--- Entries supplied Enclosed Below ---

/-- Idempotence (43_query.md section 5; the spec derives it: "every query returns at `t2` what it returned at `t1`"):
over a run with no decode tick and no reset every predicate and axis read answers at the end what it answered at the
start; and over a run with no reset in which no poll ends, so does `pollResult()`. -/
def Obligations.QueriesAreIdempotent : Prop :=
  (∀ (n : Nat) (s t : State) (i : Instr), i ≠ .poll → i ≠ .pollResult → runTicks n s = .next t →
    (∀ k u, k < n → runTicks k s = .next u → u.host.rst = false ∧ u.blk.phase ≠ .dec) →
    ∃ v, exec i s = .next (s.answered v) ∧ exec i t = .next (t.answered v)) ∧
  ∀ (n : Nat) (s t : State), runTicks n s = .next t →
    (∀ k u u', k < n → runTicks k s = .next u → step u = .next u' →
      u.host.rst = false ∧ ¬(u.busy = true ∧ u'.busy = false)) →
    ∃ v, exec .pollResult s = .next (s.answered v) ∧ exec .pollResult t = .next (t.answered v)

/-! ### The whole machine -/

/-- The reset state meets the invariant. -/
def Obligations.ResetMeetsTheInvariant : Prop := State.reset.inv = true

/-- Every step keeps the invariant (each part is a fact the spec derives or states of every reachable state, see
`State.inv`): legal parameters, slots of 0 and 1, counters within their bounds, the cell counters of CAP, the slots
not yet reached clear, `result` legal for the mode. -/
def Obligations.StepKeepsTheInvariant : Prop :=
  ∀ s t : State, s.inv = true → step s = .next t → t.inv = true

/-- From a state that meets the invariant no step faults (20_memory.md section 4; the spec derives it: "an index above
32 is never produced"). -/
def Obligations.InvariantStatesDoNotFault : Prop :=
  ∀ (s : State) (f : Fault), s.inv = true → step s ≠ .fault f

/-- A step refuses exactly when `poll()` is presented while busy and reset is not asserted, and by that name
(40_poll_request.md section 1). -/
def Obligations.StepRefusesExactlyPollWhileBusy : Prop :=
  ∀ (s : State) (r : Refusal), step s = .refused r ↔
    (r = .pollWhileBusy ∧ s.host.rst = false ∧ s.host.presentsPoll = true ∧ s.blk.phase ≠ .idle)

/-- With `HARDENED = 1` every poll ends, whatever the line does: from every busy state that meets the invariant the
block is idle again within the bound of the tick formulas (70_reset_and_hazards.md section 4; the spec derives it:
"every accepted poll ends within the bound of rule R151, whatever the line does"). -/
def Obligations.HardenedPollEndsWithinTheBound : Prop :=
  ∀ s : State, s.inv = true → s.params.hardened = true → s.calm = true → s.busy = true →
    ∃ n t, n ≤ nReq s.params + 33 * (2 * s.params.tTimeout + s.params.tSample) + 1 ∧
      runTicks n s = .next t ∧ t.busy = false
end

--- End of Enclosed Entries supplied ---

Copy out only the lines above from the one with "def Obligations.QueriesAreIdempotent : Prop" to the one with "State), runTicks n s = .next t →", inclusive, exactly as they stand.

§ Task answer
def Obligations.QueriesAreIdempotent : Prop :=
  (∀ (n : Nat) (s t : State) (i : Instr), i ≠ .poll → i ≠ .pollResult → runTicks n s = .next t →
    (∀ k u, k < n → runTicks k s = .next u → u.host.rst = false ∧ u.blk.phase ≠ .dec) →
    ∃ v, exec i s = .next (s.answered v) ∧ exec i t = .next (t.answered v)) ∧
  ∀ (n : Nat) (s t : State), runTicks n s = .next t →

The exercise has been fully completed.